Starting Parquet file test - write and rewrite
***** Parquet file write/rewrite time 206.019 ms
***** Parquet file write/rewrite time 827.078 ms
***** Parquet file write/rewrite time 766.9240000000001 ms
***** Parquet file write/rewrite time 776.102 ms
***** Parquet file write/rewrite time 782.925 ms
***** Parquet file write/rewrite time 777.0970000000001 ms
***** Parquet file write/rewrite time 777.984 ms
***** Parquet file write/rewrite time 775.982 ms
***** Parquet file write/rewrite time 775.894 ms
***** Parquet file write/rewrite time 781.079 ms
***** Parquet file write/rewrite time 776.978 ms
***** Parquet file write/rewrite time 778.916 ms
***** Parquet file write/rewrite time 775.073 ms
***** Parquet file write/rewrite time 778.062 ms
***** Parquet file write/rewrite time 781.933 ms
***** Parquet file write/rewrite time 803.956 ms
***** Parquet file write/rewrite time 789.002 ms
***** Parquet file write/rewrite time 797.077 ms
***** Parquet file write/rewrite time 790.9920000000001 ms
***** Parquet file write/rewrite time 782.9150000000001 ms
***** Parquet file write/rewrite time 810.095 ms
***** Parquet file write/rewrite time 800.9920000000001 ms
***** Parquet file write/rewrite time 790.0709999999999 ms
***** Parquet file write/rewrite time 792.0070000000001 ms
***** Parquet file write/rewrite time 803.833 ms
***** Parquet file write/rewrite time 795.182 ms
***** Parquet file write/rewrite time 792.062 ms
***** Parquet file write/rewrite time 813.9490000000001 ms
***** Parquet file write/rewrite time 836.115 ms
***** Parquet file write/rewrite time 847.99 ms

** Time to read final parquet file: 121.92500000000001 ms
** The length of the dataframe is: 12296
** Parquet file size: 1020 kb
cevans3098 commented 5 years ago

@ranaroussi for reference here are parts of my test code:

To test Append

    def __update_pystore_option1(self, item_name, data, new_metadata={}):
        ''' Adds new option data to the collection.  If the contract item does not exist the item is created
        and the data is added.  Otherwise the item is appended'''

        if item_name not in self.collection.items:
            self.collection.write(item=item_name, data=data, metadata=new_metadata, reload_items=False)
        else:                                       
            self.collection.append(item=item_name, data=data)

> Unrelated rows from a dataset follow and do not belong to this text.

/-- Takes a packet out of the network. -/
def State.dropPacket (s : State) (id : Nat) : State := { s with net := s.net.filter (fun p => p.id != id) }

/-- An outstanding result of a thread is a relaxed access: one with RX, or an X access of a Geyser thread (R137, R146). -/
def State.isRelaxed (s : State) (fk out : Nat) : Bool :=
  (s.frame fk).outs.any (fun o => o.id == out && (o.kind == .rx || o.kind == .x))

/-- The place of an access at its target: the reduced offset of a core's pool, else the address itself. -/
def State.accPlace (s : State) (dst : Nat) (a : WordAcc) : Nat := if dst < 2 ^ 20 then s.reduce dst a.off else a.off

/-- Two accesses of one thread, one of them relaxed, that touch no common byte: nothing orders them, and the later one may
be sent first (R136, R137). -/
def State.unordered (s : State) (x p : Packet) : Bool :=
  match x.body, p.body with
  | .access a, .access b =>
    let i := s.accPlace p.dst a
    let j := s.accPlace p.dst b
    decide (p.src < 2 ^ 21) && x.sender == p.sender && (s.isRelaxed p.sender a.out || s.isRelaxed p.sender b.out) &&
      (decide (i + a.size ≤ j) || decide (j + b.size ≤ i))
  | _, _ => false

/-- An earlier packet keeps a later one behind it: it has been sent, on the same channel between the same ends, and is
ordered with it (R137, R147). On VC5 an answer waits for no message, since both keep their cycles (R150). -/
def State.before (s : State) (x p : Packet) : Bool :=
  x.after.isEmpty && x.src == p.src && x.dst == p.dst && x.vc == p.vc &&
    !(p.vc == 5 && bodyResponse x.body != bodyResponse p.body) && !s.unordered x p

/-- A packet may be executed now: it has been sent, its time has come, and no earlier packet of its source, destination and
channel that it is ordered with is in flight (R137, R147). -/
def State.canArrive (s : State) (p : Packet) : Bool :=
  decide (p.notBefore ≤ s.cycle) && p.after.isEmpty &&
    (s.net.takeWhile (fun x => x.id != p.id)).all (fun x => !s.before x p)

/-- Tries a pending activity again one turn later. -/
def State.again (s : State) (i : Instr) : State := s.later 8 i

/-- One performance of an access: its identifier leaves the list once. -/
def State.performed (s : State) (id : Nat) : State := { s with unperf := s.unperf.erase id }

/-- The performance of an operation that came from an endpoint: what another module has issued is counted there, when the
answer arrives. -/
def State.performedFor (s : State) (src id : Nat) : State := if src < 2 ^ 23 then s.performed id else s

/-- Identifiers of a thread's accesses that have not been performed (R138, R139). -/
def State.accIds (s : State) (fk : Nat) : List Nat :=
  (((s.frame fk).outs.map (·.id)) ++ ((s.delayed.filter (fun d => d.frame == fk)).map (·.id))).filter s.unperf.contains

/-! ## Results that return to a thread -/

/-- The wait 11 of a thread, for the end of a release, is over when its earlier accesses have been performed. -/
def State.releaseOver (s : State) (fk : Nat) : Bool := (s.frame fk).waits.contains 11 && (s.accIds fk).isEmpty
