-- ==== Sys2Proof/Machine/PortEngine.lean ====
section
/-! DEFINITION. Port engines: remote word accesses, deferred operations and their retries, responses (R25 to R27, R46 to
R56, R147, R376, R386, R429). -/

namespace Sys2Proof.Machine

/-- The answer to a remote access. -/
def State.accAnswer (s : State) (p : Packet) (a : WordAcc) (data : Word) (oor xpart retry parked ecc : Bool) : State :=
  s.respond p.dst p.src p.sender p.tag p.epoch a.out a.part data oor xpart retry parked ecc a

/-- A remote access at a Geyser pool: size 0 marks an access to the gap of that pool (R31). -/
def State.takeGeyserAccess (s : State) (p : Packet) (a : WordAcc) : State :=
  let go (s : State) : State :=
    let r := s.geyserBank (p.dst - 2 ^ 20) a
    (r.1.performedFor p.src a.out).accAnswer p a r.2 false false false false false
  if a.size = 0 then (s.performedFor p.src a.out).accAnswer p a 0 true false false false false
  else
    match (if accReadsWord a.op then s.firstError [geyserKey (p.dst - 2 ^ 20) a.off] else none) with
    | some (_, true) =>
      ((s.lasting p.dst p.tag a.off).performedFor p.src a.out).accAnswer p a (natWord a.off) false false false false true
    | e => go (s.healAt p.dst e)

/-- A remote access performed at the bank of a core, or made to wait there (R48, R50, R52, R54). -/
def State.takeBank (s : State) (p : Packet) (a : WordAcc) : State :=
  let k := p.dst
  let off := s.reduce k a.off
  if accWaits a.op (s.isFull k off) then
    if 16 ≤ s.deferredCount k then s.accAnswer p a 0 false false true false false
    else s.enqueueWaiter k off ⟨.remote p.src p.sender p.tag p.epoch a.out a.part, a.op, a.off, a.size, a.data, a.out⟩
  else
    let r := s.bankServe k a
    (r.1.performedFor p.src a.out).accAnswer p a r.2 false false false false false

/-- A remote access at a core of the partition: the gap, an uncorrectable word, or the bank (R21, R22, R429). -/
def State.takeCoreAccess (s : State) (p : Packet) (a : WordAcc) : State :=
  let k := p.dst
  let off := s.reduce k a.off
  if s.inGap k a.off then (s.performedFor p.src a.out).accAnswer p a 0 true false false false false
  else
    match s.accError a.op k off with
    | some (_, true) =>
      ((s.lasting k p.tag off).performedFor p.src a.out).accAnswer p a (natWord off) false false false false true
    | some (key, false) => (s.transient (k / 2048) key).takeBank p a
    | none => s.takeBank p a

/-- JOINI at the record's port engine: refused outside the partition, else an allocation with its slot (R347). -/
def State.takeJoini (s : State) (p : Packet) (count : BitVec 32) (prio : BitVec 2) (lseq : Nat) (ptr : Word)
    (out : Nat) : State :=
  let a : Asker := ⟨p.src, p.sender, out⟩
  if s.coreOf p.dst p.tag p.epoch then
    s.allocate (p.dst / 16) p.tag prio 1 true true (.joini count prio lseq ptr a p.dst)
  else ((s.refuse p.dst p.tag).performedFor p.src out).reply p.dst p.tag a (.value 0 false) true false

/-- The address of an external access of a thread, as it was issued. -/
def State.externalVa (s : State) (fk out : Nat) : Nat :=
  ((((s.frame fk).outs.find? (fun o => o.id == out)).bind (fun o => o.bytes.head?)).map (·.1)).getD 0 % 2 ^ 56

/-- An XLD or XST at its home slice (R69, R263): the use of a store's GTLB entry ends, and the issuing Geyser is answered; a
lasting uncorrectable line answers 0 with the VA (R376, R429). Part 3 marks a cacheable leaf. -/
def State.takeExternal (s : State) (p : Packet) (a : WordAcc) : State :=
  let tag := p.tag.toNat
  let s0 := if a.op == .load then s else s.useEntry (p.src - 2 ^ 20) a.expect.toNat false
  let s1 := s0.performed a.out
  if p.epoch != (s.part tag).epoch || p.epoch == 0 then
    (s1.refuse p.dst p.tag).respond p.dst p.src p.sender p.tag p.epoch a.out 0 0 false true false false false a
  else
  let ans (s : State) (v : Word) (ecc : Bool) : State :=
    s.respond p.dst p.src p.sender p.tag p.epoch a.out 0 v false false false false ecc a
  let va := s.externalVa p.sender a.out
  let go (s : State) : State :=
    if a.op == .load then
      let r := s.devRead tag a.off a.size (a.part == 3)
      (ans r.1 (natWord (bytesNat r.2)) false).charge p.sender 9 1
    else (ans (s.devWrite tag a.off (natBytes a.data.toNat a.size) (a.part == 3)) 0 false).charge p.sender 9 1
  match (if a.op == .load then s.deviceError tag a.off a.size else s.fillError tag a.off a.size (a.part == 3)) with
  | some (_, true) => ans (s1.lasting p.dst p.tag va (some (a.off / 2 ^ 16))) (natWord va) true
  | some (key, false) => go (s1.transient (paChannel a.off / 128) key)
  | none => go s1

/-- A port engine executes one message. -/
def State.takeAccess (s : State) (p : Packet) : State :=
  match p.body with
  | .access a =>
    if 2 ≤ a.part then s.takeExternal p a
    else if !s.endOf p.dst p.tag p.epoch then
      ((s.refuse p.dst p.tag).performedFor p.src a.out).accAnswer p a 0 false true false false false
    else if 2 ^ 20 ≤ p.dst then s.takeGeyserAccess p a
    else s.takeCoreAccess p a
  | .joini count prio lseq ptr out => s.takeJoini p count prio lseq ptr out
  | _ => s

/-- A remote access parked at a pre-empted core is answered at once with a parked reply (R386). -/
def State.parkAccess (s : State) (p : Packet) : State :=
  match p.body with
  | .access a => (s.parkMessage p.dst p).accAnswer p a 0 false false false true false
  | _ => s.parkMessage p.dst p

/-- PORT_ENGINE_MESSAGE. -/
def execPortEngineMessage (pid : Nat) (s : State) : Out :=
  arrive s pid (.portEngineMessage pid) State.parkAccess State.takeAccess

/-! ## Responses (R25, R54, R160, R376) -/

/-- A retry response: the issuing core keeps the operation and sends it again 64 cycles later (R54). -/
def State.keepRetry (s : State) (p : Packet) (a : WordAcc) : State :=
  let q : Packet := { p with src := p.dst, dst := p.src, vc := 0, after := [], body := .access a }
  (s.updCore (tabKey p.sender) (fun c => { c with retryBuf := c.retryBuf ++ [q] })).later 64 (.deferredRetryResend p.id)

/-- The return of an XLD's read ends the use of its GTLB entry (R87). -/
def State.endExternal (s : State) (p : Packet) : State :=
  match p.body with
  | .response _ _ _ _ _ _ _ _ a =>
    if 2 ≤ a.part ∧ a.op = .load then s.useEntry (p.dst - 2 ^ 20) a.expect.toNat false else s
  | _ => s

/-- A response reaches its thread; an access of another module's word has been performed there. A parked reply leaves the result pending; an ECC response returns 0 and makes ECC due
at the marker (R376, R386). -/
def State.takeResponse (s : State) (p : Packet) : State :=
  match p.body with
  | .response out part data oor xpart retry parked ecc a =>
    let s := if 2 ^ 23 ≤ p.src && !retry && !parked then s.performed out else s
    if retry then s.keepRetry p a
    else if parked then s
    else if ecc then
      (s.updFrame p.sender (fun f => { f with dueMark := f.dueMark ++ [⟨0x12, if 2 ≤ a.part then 2 else 1, data, f.eseq, true⟩] })).returnWord
        p.sender out part 0 oor xpart
    else s.returnWord p.sender out part data oor xpart
  | _ => s

/-- ACCESS_RESPONSE. Responses are no active messages: a pre-empted core takes them (R387). -/
def execAccessResponse (pid : Nat) (s : State) : Out :=
  let take (s : State) (p : Packet) : State := (s.endExternal p).checked State.takeResponse p
  arrive s pid (.accessResponse pid) (fun s p => take (s.dropPacket pid) p) take

/-- DEFERRED_RETRY_RESEND: the operation is sent again, unless its core is pre-empted and keeps it. -/
def execDeferredRetryResend (pid : Nat) (s : State) : Out :=
  match s.retryHolder pid with
  | none => .next s
  | some (k, p) =>
    if (s.core k).preempted then .next s
    else
      let s1 := s.updCore k (fun c => { c with retryBuf := c.retryBuf.filter (fun x => x.id != pid) })
      .next (s1.send p.src p.dst 0 p.tag p.epoch p.sender [] p.body)

end Sys2Proof.Machine
end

The code I proposed earlier - Write/rewrite

    def __update_pystore_option2(self, item_name, data, new_metadata={}):
        ''' Adds new option data to the collection.  If the contract item does not exist the item is created
        and the data is added.  Otherwise the item is appended'''

        if item_name not in self.collection.items:
            self.collection.write(item=item_name, data=data, metadata=new_metadata, reload_items=False)
        else:
            item = self.collection.item(item_name)
            olddata = item.data
            newdata = dd.from_pandas(data, npartitions=1)

            new_df = olddata.append(newdata)
            new_df = new_df.repartition(npartitions=1)
            self.collection.write(item=item_name, data=new_df, metadata=new_metadata, reload_items=False, overwrite=True)
ranaroussi commented 5 years ago

Fixed in 0.1.15 (I hope 😄). Please reopen issue if the problem persists.